Penemuan ini menimbulkan pertanyaan baru yang menarik: Mengapa seorang anak laki-laki dengan tantangan perkembangan dikuburkan di monumen yang begitu menonjol? Oktagon yang berdiri di jantung Ephesos kuno, menunjukkan bahwa anak tersebut memiliki arti penting meskipun memiliki tantangan fisik. Meskipun budaya Romawi terkadang keras terhadap penyandang disabilitas, penguburan yang hati-hati ini menunjukkan bahwa ia mungkin berasal dari keluarga penting yang memastikan ia menerima tempat peristirahatan yang bermartabat.

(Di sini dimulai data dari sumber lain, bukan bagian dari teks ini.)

-- ==== Sys2Proof/Machine/Scans.lean ====
section
/-! DEFINITION. The meanings of a metering scan: METERING_SCAN_START, DARK_ROUND, METER_PULSE_REQUEST, LIT_ROUND,
METERING_CONVERSION and METER_PULSE_END. -/

namespace Sys2Proof.Machine

open Sys2Proof

/-- The metering wait's conditions hold (R53), and no scan runs (R116). -/
def scanMayStart (s : State) : Bool :=
  decide (s.gate.phase = .meterWait) && mayGoOn s && !s.supply.sag && standStill s
    && decide (s.exposure.scan = .idle)

/-- What the work at the gate scans for (R115). -/
def jobOf (r : ShotRecord) : ScanJob := if r.calibrate then .calibrate else .copy r.slot r.shot

/-- The sequencer starts the scan (R53, R116). -/
def beginScan (s : State) : State :=
  match s.gate.shot with
  | none => s
  | some r => setPhase .meterScan (startScan (jobOf r) s)

/-- A dark round is due: DARK, the last round ended, and fewer than four taken (R116). -/
def darkRoundDue (s : State) : Bool :=
  decide (s.exposure.scan = .dark) && decide (s.exposure.waiting = 0) && decide (s.exposure.darkRounds < 4)

/-- A lit round is due: LIT with the lamp on, the last round ended, and fewer than four taken (R117). -/
def litRoundDue (s : State) : Bool :=
  decide (s.exposure.scan = .lit) && decide (s.lamp.mode = .meterOn) && decide (s.exposure.waiting = 0)
    && decide (s.exposure.litRounds < 4)

/-- The four dark rounds have ended, so the METER pulse is asked for (R116, R138). -/
def pulseDue (s : State) : Bool :=
  decide (s.exposure.scan = .dark) && decide (s.exposure.waiting = 0) && decide (s.exposure.darkRounds = 4)

/-- The Lamp Timer takes a METER request in IDLE, with the interlock's leave and the lid closed (R138). -/
def mayMeter (s : State) : Bool := standStill s && !s.lidOpen && decide (s.lamp.mode = .idle)

/-- The METER pulse starts: FULL for 400 ticks, and the scan is LIT (R117, R138). -/
def startMeter (s : State) : State :=
  { s with
    lamp := { s.lamp with mode := .meterOn, counter := Config.meterTicks, output := .full }
    exposure := { s.exposure with scan := .lit } }

/-- The METER pulse is asked for; one that cannot be switched on abandons the scan (R119, R138). -/
def requestMeter (s : State) : State := if mayMeter s then startMeter s else reachBoundary (abandonScan s)

/-- The computation of a CALIBRATE scan and the end of its task (R121, R43). -/
def finishCalibration (n : Slot) (s : State) : State :=
  let r := scanReadings s.exposure
  let l := scanLevels s.exposure
  let good := qualifies l
  let s := if good then storeCalibration r l s else s
  endCalibrate n (if good then .complete else .failedDim) (endScan (writeOpenLevels n l s))

/-- The computation of a COPY scan: the results go into the shot outcome and the shot record, and METERING ends (R53, R131). -/
def finishMetering (r : ShotRecord) (s : State) : State :=
  let m := meterShot s r.slot r.shot
  let s := setShot { r with plans := m.plans } (writeMeterResult r.slot r.shot m s)
  endMetering (endScan s)

/-- The METER pulse has ended with the lamp off, and the unit computes (R117, R118). -/
def compute (s : State) : State :=
  match s.gate.shot with
  | none => endScan s
  | some r => if r.calibrate then finishCalibration r.slot s else finishMetering r s

/-- METERING_SCAN_START (R53, R116). -/
def execMeteringScanStart (s : State) : Result := .next (if scanMayStart s then beginScan s else s)

/-- DARK_ROUND (R116). -/
def execDarkRound (s : State) : Result := .next (if darkRoundDue s then requestRound s else s)

/-- METER_PULSE_REQUEST (R138). -/
def execMeterPulseRequest (s : State) : Result := .next (if pulseDue s then requestMeter s else s)

/-- LIT_ROUND (R117). -/
def execLitRound (s : State) : Result := .next (if litRoundDue s then requestRound s else s)

/-- A metering conversion ends; its code is added when its scan still waits for it (R114, R116, R119). -/
def endMeteringConversion (code : Nat) (s : State) : State :=
  endConversion .metering (if 0 < s.exposure.waiting then convert code s else s)

/-- METERING_CONVERSION (R114, R116). -/
def execMeteringConversion (code : AdcCode) (s : State) : Result :=
  .next (if mayEnd .metering s then endMeteringConversion code.toNat s else s)

/-- METER_PULSE_END (R117, R118, R138). -/
def execMeterPulseEnd (s : State) : Result :=
  .next (if s.lamp.mode = .meterOn then
      let s := endPulse s
      if s.exposure.scan = .lit then compute s else s
    else s)

end Sys2Proof.Machine
end

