/-! ### `enterCarriage` -/

@[simp] theorem enterCarriage_watch (c : CarriageState) : (enterCarriage c s).watch = s.watch := rfl
@[simp] theorem enterCarriage_orders (c : CarriageState) : (enterCarriage c s).orders = s.orders := rfl
@[simp] theorem enterCarriage_gate (c : CarriageState) : (enterCarriage c s).gate = s.gate := rfl
@[simp] theorem enterCarriage_feeder (c : CarriageState) : (enterCarriage c s).feeder = s.feeder := rfl
@[simp] theorem enterCarriage_exposure (c : CarriageState) : (enterCarriage c s).exposure = s.exposure := rfl
@[simp] theorem enterCarriage_lamp (c : CarriageState) : (enterCarriage c s).lamp = s.lamp := rfl
@[simp] theorem enterCarriage_supply (c : CarriageState) : (enterCarriage c s).supply = s.supply := rfl
@[simp] theorem enterCarriage_converter (c : CarriageState) : (enterCarriage c s).converter = s.converter := rfl
@[simp] theorem enterCarriage_labels (c : CarriageState) : (enterCarriage c s).labels = s.labels := rfl
@[simp] theorem enterCarriage_control (c : CarriageState) : (enterCarriage c s).control = s.control := rfl
@[simp] theorem enterCarriage_lidOpen (c : CarriageState) : (enterCarriage c s).lidOpen = s.lidOpen := rfl
@[simp] theorem enterCarriage_originalPresent (c : CarriageState) : (enterCarriage c s).originalPresent = s.originalPresent := rfl
@[simp] theorem enterCarriage_hostData (c : CarriageState) : (enterCarriage c s).hostData = s.hostData := rfl
@[simp] theorem enterCarriage_clock (c : CarriageState) : (enterCarriage c s).clock = s.clock := rfl
@[simp] theorem enterCarriage_pending (c : CarriageState) : (enterCarriage c s).pending = s.pending := rfl
@[simp] theorem enterCarriage_backA (c : CarriageState) : (enterCarriage c s).backA = s.backA := rfl
@[simp] theorem enterCarriage_backB (c : CarriageState) : (enterCarriage c s).backB = s.backB := rfl

/-! ### `setPosition` -/

@[simp] theorem setPosition_watch (p : Nat) : (setPosition p s).watch = s.watch := rfl
@[simp] theorem setPosition_orders (p : Nat) : (setPosition p s).orders = s.orders := rfl
@[simp] theorem setPosition_gate (p : Nat) : (setPosition p s).gate = s.gate := rfl
@[simp] theorem setPosition_carriage (p : Nat) : (setPosition p s).carriage = s.carriage := rfl
@[simp] theorem setPosition_exposure (p : Nat) : (setPosition p s).exposure = s.exposure := rfl
@[simp] theorem setPosition_lamp (p : Nat) : (setPosition p s).lamp = s.lamp := rfl
@[simp] theorem setPosition_supply (p : Nat) : (setPosition p s).supply = s.supply := rfl
@[simp] theorem setPosition_converter (p : Nat) : (setPosition p s).converter = s.converter := rfl
@[simp] theorem setPosition_labels (p : Nat) : (setPosition p s).labels = s.labels := rfl
@[simp] theorem setPosition_control (p : Nat) : (setPosition p s).control = s.control := rfl
@[simp] theorem setPosition_lidOpen (p : Nat) : (setPosition p s).lidOpen = s.lidOpen := rfl
@[simp] theorem setPosition_originalPresent (p : Nat) : (setPosition p s).originalPresent = s.originalPresent := rfl
@[simp] theorem setPosition_hostData (p : Nat) : (setPosition p s).hostData = s.hostData := rfl
@[simp] theorem setPosition_clock (p : Nat) : (setPosition p s).clock = s.clock := rfl
@[simp] theorem setPosition_pending (p : Nat) : (setPosition p s).pending = s.pending := rfl
@[simp] theorem setPosition_backA (p : Nat) : (setPosition p s).backA = s.backA := rfl
@[simp] theorem setPosition_backB (p : Nat) : (setPosition p s).backB = s.backB := rfl

/-! ### `setFaultCount` -/

@[simp] theorem setFaultCount_watch (n : Nat) : (setFaultCount n s).watch = s.watch := rfl
@[simp] theorem setFaultCount_orders (n : Nat) : (setFaultCount n s).orders = s.orders := rfl
@[simp] theorem setFaultCount_gate (n : Nat) : (setFaultCount n s).gate = s.gate := rfl
@[simp] theorem setFaultCount_carriage (n : Nat) : (setFaultCount n s).carriage = s.carriage := rfl
@[simp] theorem setFaultCount_feeder (n : Nat) : (setFaultCount n s).feeder = s.feeder := rfl
@[simp] theorem setFaultCount_exposure (n : Nat) : (setFaultCount n s).exposure = s.exposure := rfl
@[simp] theorem setFaultCount_supply (n : Nat) : (setFaultCount n s).supply = s.supply := rfl
@[simp] theorem setFaultCount_converter (n : Nat) : (setFaultCount n s).converter = s.converter := rfl
@[simp] theorem setFaultCount_labels (n : Nat) : (setFaultCount n s).labels = s.labels := rfl
@[simp] theorem setFaultCount_control (n : Nat) : (setFaultCount n s).control = s.control := rfl
@[simp] theorem setFaultCount_lidOpen (n : Nat) : (setFaultCount n s).lidOpen = s.lidOpen := rfl
@[simp] theorem setFaultCount_originalPresent (n : Nat) : (setFaultCount n s).originalPresent = s.originalPresent := rfl
@[simp] theorem setFaultCount_hostData (n : Nat) : (setFaultCount n s).hostData = s.hostData := rfl
@[simp] theorem setFaultCount_clock (n : Nat) : (setFaultCount n s).clock = s.clock := rfl
@[simp] theorem setFaultCount_pending (n : Nat) : (setFaultCount n s).pending = s.pending := rfl
@[simp] theorem setFaultCount_backA (n : Nat) : (setFaultCount n s).backA = s.backA := rfl
@[simp] theorem setFaultCount_backB (n : Nat) : (setFaultCount n s).backB = s.backB := rfl

/-! ### `setQueue` -/

@[simp] theorem setQueue_watch (q : List LabelEntry) : (setQueue q s).watch = s.watch := rfl
@[simp] theorem setQueue_orders (q : List LabelEntry) : (setQueue q s).orders = s.orders := rfl
@[simp] theorem setQueue_gate (q : List LabelEntry) : (setQueue q s).gate = s.gate := rfl
@[simp] theorem setQueue_carriage (q : List LabelEntry) : (setQueue q s).carriage = s.carriage := rfl
@[simp] theorem setQueue_feeder (q : List LabelEntry) : (setQueue q s).feeder = s.feeder := rfl
@[simp] theorem setQueue_exposure (q : List LabelEntry) : (setQueue q s).exposure = s.exposure := rfl
@[simp] theorem setQueue_lamp (q : List LabelEntry) : (setQueue q s).lamp = s.lamp := rfl
@[simp] theorem setQueue_supply (q : List LabelEntry) : (setQueue q s).supply = s.supply := rfl
@[simp] theorem setQueue_converter (q : List LabelEntry) : (setQueue q s).converter = s.converter := rfl
@[simp] theorem setQueue_control (q : List LabelEntry) : (setQueue q s).control = s.control := rfl
@[simp] theorem setQueue_lidOpen (q : List LabelEntry) : (setQueue q s).lidOpen = s.lidOpen := rfl
@[simp] theorem setQueue_originalPresent (q : List LabelEntry) : (setQueue q s).originalPresent = s.originalPresent := rfl
@[simp] theorem setQueue_hostData (q : List LabelEntry) : (setQueue q s).hostData = s.hostData := rfl
@[simp] theorem setQueue_clock (q : List LabelEntry) : (setQueue q s).clock = s.clock := rfl
@[simp] theorem setQueue_pending (q : List LabelEntry) : (setQueue q s).pending = s.pending := rfl
@[simp] theorem setQueue_backA (q : List LabelEntry) : (setQueue q s).backA = s.backA := rfl
@[simp] theorem setQueue_backB (q : List LabelEntry) : (setQueue q s).backB = s.backB := rfl
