/-- An accepted withdrawal (R38, R40): away from a frame boundary a COPY order at the gate, and any started stand task, only record
WITHDRAW; a stand task that has not started ends WITHDRAWN at once, with DONE in the hand and ORDER_DONE. A COPY order that is not at the
gate, or whose shot stands at a frame boundary, is withdrawn at once (R39, R167): the shot at the gate ends PARTIAL with shots done raised
when a frame of it is EXPOSED and WITHDRAWN otherwise, its RESERVED frames are UNUSED and the gate is idle; every other PENDING shot is
WITHDRAWN; the order's labels but the one at the printer are SKIPPED; and the order completes WITHDRAWN with its whole commitment gone, a RUSH
order with a frame EXPOSED paying the surcharge (R42, R180), or is FINISHING while the label at the printer is outstanding. -/
def Obligations.WithdrawalWaitsOrEndsTheTask : Prop :=
  ∀ (s : State) (n : Slot) (e : OrderEntry), MemoryOk s → WithdrawalDue s n e →
    (e.kind = .copy ∧ e.sub = .atGate ∧ s.gate.phase.boundary = false ∨ e.kind ≠ .copy ∧ e.started = true →
      Answers .slotMarkTake s fun t =>
        recordedHand t n = .withdraw ∧ KeepsOtherHands n s t ∧ t.orders.intake = s.orders.intake
          ∧ t.orders.runList = s.orders.runList ∧ t = { s with watch := t.watch, orders := t.orders })
    ∧ (e.kind ≠ .copy ∧ e.started = false →
      Answers .slotMarkTake s fun t =>
        recordedHand t n = .done ∧ handFound t n = 3 ∧ byteAt t (outcome n) = 3 ∧ byteAt t (outcome n + 1) = 0
          ∧ KeepsOtherHands n s t ∧ t.orders.intake = s.orders.intake
          ∧ t.orders.runList = s.orders.runList.filter (fun x => decide (x.slot ≠ n)) ∧ RaisesOnly .orderDone s t
          ∧ KeepsBytes s t (fun a => within (slotBase n) 2 a ∨ within (outcome n) 2 a ∨ within 0x5D10 2 a)
          ∧ t = { s with watch := t.watch, orders := t.orders, mem := t.mem, control := t.control })
    ∧ (e.kind = .copy → e.sub ≠ .atGate → accountIndex s n ≤ 63 → EntriesNamed s n →
      Answers .slotMarkTake s fun t =>
        PendingWithdrawn s t n none ∧ LabelsSkipped s t n ∧ EndsWithdrawn s t n e ∧ KeepsOtherHands n s t
          ∧ t.orders.intake = s.orders.intake ∧ t.gate = s.gate
          ∧ (e.rush = false ∨ framesExposed s n = 0 →
            KeepsBytes s t (fun a => within (slotBase n) 2 a ∨ within (outcome n) 0x200 a
              ∨ within (accountBase (accountIndex s n) + 0x14) 4 a
              ∨ (∃ (sh : Sheet) (k : Nat), 1 ≤ k ∧ k ≤ 40 ∧ a = frameRecord sh k)
              ∨ within 0x5D0A 2 a ∨ within 0x5D10 2 a))
          ∧ KeepsBytes s t (fun a => within (slotBase n) 2 a ∨ within (outcome n) 0x200 a
              ∨ within (accountBase (accountIndex s n) + 6) 2 a ∨ within (accountBase (accountIndex s n) + 0x10) 8 a
              ∨ (∃ (sh : Sheet) (k : Nat), 1 ≤ k ∧ k ≤ 40 ∧ a = frameRecord sh k)
              ∨ within 0x5D0A 2 a ∨ within 0x5D10 2 a)
          ∧ t = { s with watch := t.watch, orders := t.orders, mem := t.mem, control := t.control, labels := t.labels })
    ∧ (∀ r : ShotRecord, e.kind = .copy → e.sub = .atGate → s.gate.phase.boundary = true → s.gate.shot = some r →
        r.slot = n → r.calibrate = false → r.shot < 24 → FramesOnSheet r → accountIndex s n ≤ 63 →
        s.control.stand = .running ∨ s.control.stand = .held → EntriesNamed s n →
        wordAt s (outcome n + 4) < 65535 →
      Answers .slotMarkTake s fun t =>
        t.gate.phase = .idle ∧ t.gate.shot = none ∧ t.gate.rested = false ∧ t.orders.choice = none
          ∧ t.exposure.holder = none
          ∧ shotCode t n r.shot = (if r.tally = [] then 5 else 2)
          ∧ wordAt t (outcome n + 4) = wordAt s (outcome n + 4) + (if r.tally = [] then 0 else 1)
          ∧ (∀ g ∈ r.frames, frameCode s ⟨r.back, r.which⟩ g.frame = 1 → frameCode t ⟨r.back, r.which⟩ g.frame = 4)
          ∧ PendingWithdrawn s t n (some r.shot) ∧ LabelsSkipped s t n ∧ EndsWithdrawn s t n e ∧ KeepsOtherHands n s t
          ∧ t.orders.intake = s.orders.intake
          ∧ t = { s with watch := t.watch, orders := t.orders, mem := t.mem, control := t.control, labels := t.labels
                         gate := t.gate, exposure := t.exposure })

namespace Sys2Proof.Claims

/-- A sheet's mark is set, the part takes marks, and the sheet's back is not looking for a sheet. -/
abbrev SheetMarkDue (s : State) (sh : Sheet) : Prop :=
  atWork s = true ∧ sh ∈ s.watch.sheetMarks ∧ (s.back sh.back).state ≠ .awaitingSheet

/-- The pairs of the table of R11, and the repeated writes. -/
abbrev sheetPairListed (r : SheetHand) (found : Nat) : Prop :=
  found = r.code ∨ r = .clear ∧ found = 1 ∨ (r = .prepared ∨ r = .retired) ∧ found = 0

/-- The recorded hands of the other sheets are as before. -/
abbrev KeepsOtherSheets (sh : Sheet) (s t : State) : Prop := ∀ x : Sheet, x ≠ sh → sheetHand t x = sheetHand s x

/-- Everything of both Back Units but the recorded hands of their sheets is as before. -/
abbrev KeepsBacks (s t : State) : Prop :=
  ∀ bk, t.back bk = { s.back bk with handFirst := (t.back bk).handFirst, handSecond := (t.back bk).handSecond }

end Sys2Proof.Claims

/-- A sheet mark acts on the recorded sheet hand and the value found as R11 and R12 give: an accepted CLEAR over RETIRED zeroes the
header from 06H up and the frame records and keeps words 02H and 04H, and one with an outstanding label is refused. -/
def Obligations.SheetHandsFollowTheTable : Prop :=
  ∀ (s : State) (sh : Sheet), MemoryOk s → SheetMarkDue s sh →
    Answers (.sheetMarkTake sh) s fun t =>
      sh ∉ t.watch.sheetMarks ∧ KeepsOtherSheets sh s t ∧ KeepsBacks s t
        ∧ t = { s with watch := t.watch, backA := t.backA, backB := t.backB, mem := t.mem, control := t.control }
        ∧ (sheetHandFound s sh = (sheetHand s sh).code → t = { s with watch := t.watch })
        ∧ (sheetHand s sh = .clear → sheetHandFound s sh = 1 →
          sheetHand t sh = .prepared ∧ t.mem = s.mem ∧ t.control = s.control)
        ∧ (sheetHand s sh = .prepared → sheetHandFound s sh = 0 →
          sheetHand t sh = .clear ∧ t.mem = s.mem ∧ t.control = s.control)
        ∧ (sheetHand s sh = .retired → sheetHandFound s sh = 0 → sheetOutstanding s sh = false →
          sheetHand t sh = .clear ∧ t.control = s.control
            ∧ ∀ a, Memory.read t.mem a
                = if within (sheetBase sh + 6) 0x2BA a then 0 else Memory.read s.mem a)
        ∧ (¬ sheetPairListed (sheetHand s sh) (sheetHandFound s sh)
            ∨ sheetHand s sh = .retired ∧ sheetHandFound s sh = 0 ∧ sheetOutstanding s sh = true →
          sheetHand t sh = sheetHand s sh ∧ sheetHandFound t sh = (sheetHand s sh).code ∧ RaisesOnly .handFault s t
            ∧ KeepsBytes s t (within (sheetBase sh) 2))

namespace Sys2Proof.Claims

/-- A sheet's mark with PREPARED newly found, on a back that looks for a sheet and has no other candidate. -/
abbrev PreparedArrives (s : State) (sh : Sheet) : Prop :=
  atWork s = true ∧ sh ∈ s.watch.sheetMarks ∧ (s.back sh.back).state = .awaitingSheet
    ∧ sheetHand s sh = .clear ∧ sheetHandFound s sh = 1
    ∧ ∀ x : Sheet, x.back = sh.back → x ≠ sh → sheetHand s x ≠ .prepared

end Sys2Proof.Claims

/-- A back in AWAITING_SHEET takes an accepted PREPARED at once (R79, R98, R99): a sheet of a valid profile goes LIVE with its
capacity clamped to 12..40 and the back enters LOADING with its motor started, or deferred under a lit lamp or an open shutter;
any other is written CLEAR with HAND_FAULT, and its words 02H and 04H are kept. -/
def Obligations.PreparedSheetIsPromotedOrRefused : Prop :=
  ∀ (s : State) (sh : Sheet), MemoryOk s → PreparedArrives s sh →
    (sheetProfile s sh ≤ 7 ∧ byteAt s (profileBase (sheetProfile s sh)) ≠ 0 →
      Answers (.sheetMarkTake sh) s fun t =>
        sheetHand t sh = .live ∧ sheetHandFound t sh = 2 ∧ capacity t sh = max 12 (min 40 (capacity s sh))
          ∧ (t.back sh.back).live = some sh.which ∧ (t.back sh.back).state = .loading
          ∧ reportByte t (backOffset sh.back) = 3
          ∧ reportByte t (liveOffset sh.back) = (match sh.which with | .first => 1 | .second => 2)
          ∧ (t.back sh.back).motor.perforations = 0 ∧ (t.back sh.back).motor.target = targetSpeed s
          ∧ (t.back sh.back).motor.creep = creepSpeed s ∧ (t.back sh.back).motor.ramp = rampStep s
          ∧ (if s.lamp.output = .off ∧ s.backA.shutter.outstanding = false ∧ s.backB.shutter.outstanding = false then
              (t.back sh.back).motor.direction = .forward ∧ (t.back sh.back).motor.speed = creepSpeed s
                ∧ (t.back sh.back).motor.stallTimer = some 8000
            else
              (t.back sh.back).motor.direction = .stopped ∧ (t.back sh.back).motor.start = .forward
                ∧ (t.back sh.back).motor.stallTimer = none)
          ∧ KeepsOther sh.back s t ∧ KeepsNotice s t ∧ rollSerial t sh = rollSerial s sh
          ∧ framesUsed t sh = framesUsed s sh)
    ∧ (7 < sheetProfile s sh ∨ byteAt s (profileBase (sheetProfile s sh)) = 0 →
      Answers (.sheetMarkTake sh) s fun t =>
        sheetHand t sh = .clear ∧ sheetHandFound t sh = 0 ∧ RaisesOnly .handFault s t
          ∧ (t.back sh.back).state = .awaitingSheet ∧ (t.back sh.back).live = (s.back sh.back).live
          ∧ KeepsOther sh.back s t ∧ KeepsBytes s t (within (sheetBase sh) 2)
          ∧ t = { s with watch := t.watch, backA := t.backA, backB := t.backB, mem := t.mem, control := t.control })

/-- A settle step (R181) zeroes both settle words, writes last settled with the smaller of the settle and spent, lowers spent by
it, and writes the saturated mark 0; it changes nothing else of the account or of the part (R182). -/
def Obligations.SettleMovesTheSmallerAmount : Prop :=
  ∀ (s : State) (i : Account), MemoryOk s → atWork s = true → i ∈ s.watch.settleMarks →
    Answers (.settle i) s fun t =>
      wordAt t (accountBase i.val + 0x0C) = 0 ∧ wordAt t (accountBase i.val + 0x0E) = 0
        ∧ lastSettled t i.val = min (settleValue s i.val) (spent s i.val)
        ∧ spent t i.val = spent s i.val - min (settleValue s i.val) (spent s i.val)
        ∧ saturatedMark t i.val = 0 ∧ i ∉ t.watch.settleMarks
        ∧ (∀ j, j ≠ i → (j ∈ t.watch.settleMarks ↔ j ∈ s.watch.settleMarks))
        ∧ KeepsBytes s t (fun a => within (accountBase i.val + 0x06) 2 a ∨ within (accountBase i.val + 0x0C) 8 a
            ∨ within (accountBase i.val + 0x1C) 4 a)
        ∧ t = { s with mem := t.mem, watch := { s.watch with settleMarks := t.watch.settleMarks } }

Studi ini membuka kembali babak sejarah bagi para arkeolog, sekaligus menciptakan cerita yang benar-benar baru dalam prosesnya. Karena tempat peristirahatan terakhir Arsinoë IV masih belum diketahui, para peneliti dapat melanjutkan pencarian tersebut dan juga fokus untuk memahami kisah anak muda ini dan posisinya dalam tatanan sosial Ephesos kuno.
Ringkasan Makalah
Bagaimana Mereka Melakukannya
Para peneliti menggunakan beberapa teknik modern untuk memeriksa sisa-sisanya. Mereka membuat gambar 3D tengkorak secara detail menggunakan CT scan berkekuatan tinggi – mirip dengan CT scan medis tetapi lebih detail. Mereka mengekstraksi DNA dari tulang telinga bagian dalam, tulang paha, dan fragmen tulang rusuk, dan menggunakan penanggalan radiokarbon untuk menentukan usia sisa-sisa tersebut. Mereka juga membandingkan bentuk tengkorak tersebut dengan spesimen kuno lainnya menggunakan pengukuran yang tepat pada berbagai fitur wajah.
Apa yang Mereka Temukan
Studi tersebut secara meyakinkan menentukan bahwa sisa-sisa tersebut adalah milik seorang anak laki-laki berusia antara 11-14 tahun, dengan nenek moyang yang berasal dari Italia kuno atau Sardinia. Sisa-sisanya bertanggal antara 205-36 SM. Tengkorak tersebut menunjukkan beberapa masalah perkembangan termasuk pertumbuhan asimetris dan masalah perkembangan rahang. Bukti DNA menegaskan bahwa semua tulang yang diperiksa berasal dari orang yang sama.
Keterbatasan
Banyak catatan sejarah tentang penemuan makam dan penanganan awal jenazahnya telah hilang seiring berjalannya waktu. Selain itu, tidak banyak DNA kuno yang tersedia dari populasi lokal Turki pada periode waktu tersebut sebagai perbandingan, sehingga membatasi seberapa tepat para peneliti dapat menentukan dari mana asal keluarga anak laki-laki tersebut.
Diskusi & Kesimpulan
Penelitian ini menunjukkan bagaimana sains modern dapat memecahkan misteri sejarah yang telah membingungkan para ilmuwan selama beberapa generasi. Hal ini juga memberikan wawasan langka tentang bagaimana masyarakat Romawi kuno memperlakukan individu dengan perbedaan perkembangan, setidaknya di kalangan kelas atas yang mampu membeli makam yang rumit.
Pendanaan & Pengungkapan
Penelitian ini didukung oleh Universitas Wina melalui Jaringan Penelitian “Evolusi Manusia dan Ilmu Arkeologi” dan hibah universitas. Para peneliti menyatakan tidak ada konflik kepentingan.
Informasi Publikasi
“Tengkorak dari Oktagon di Ephesos” diterbitkan di Laporan Ilmiah (2025, Volume 15:943) oleh Gerhard W. Weber dan rekan-rekannya dari berbagai institusi termasuk Universitas Wina dan Institut Arkeologi Austria.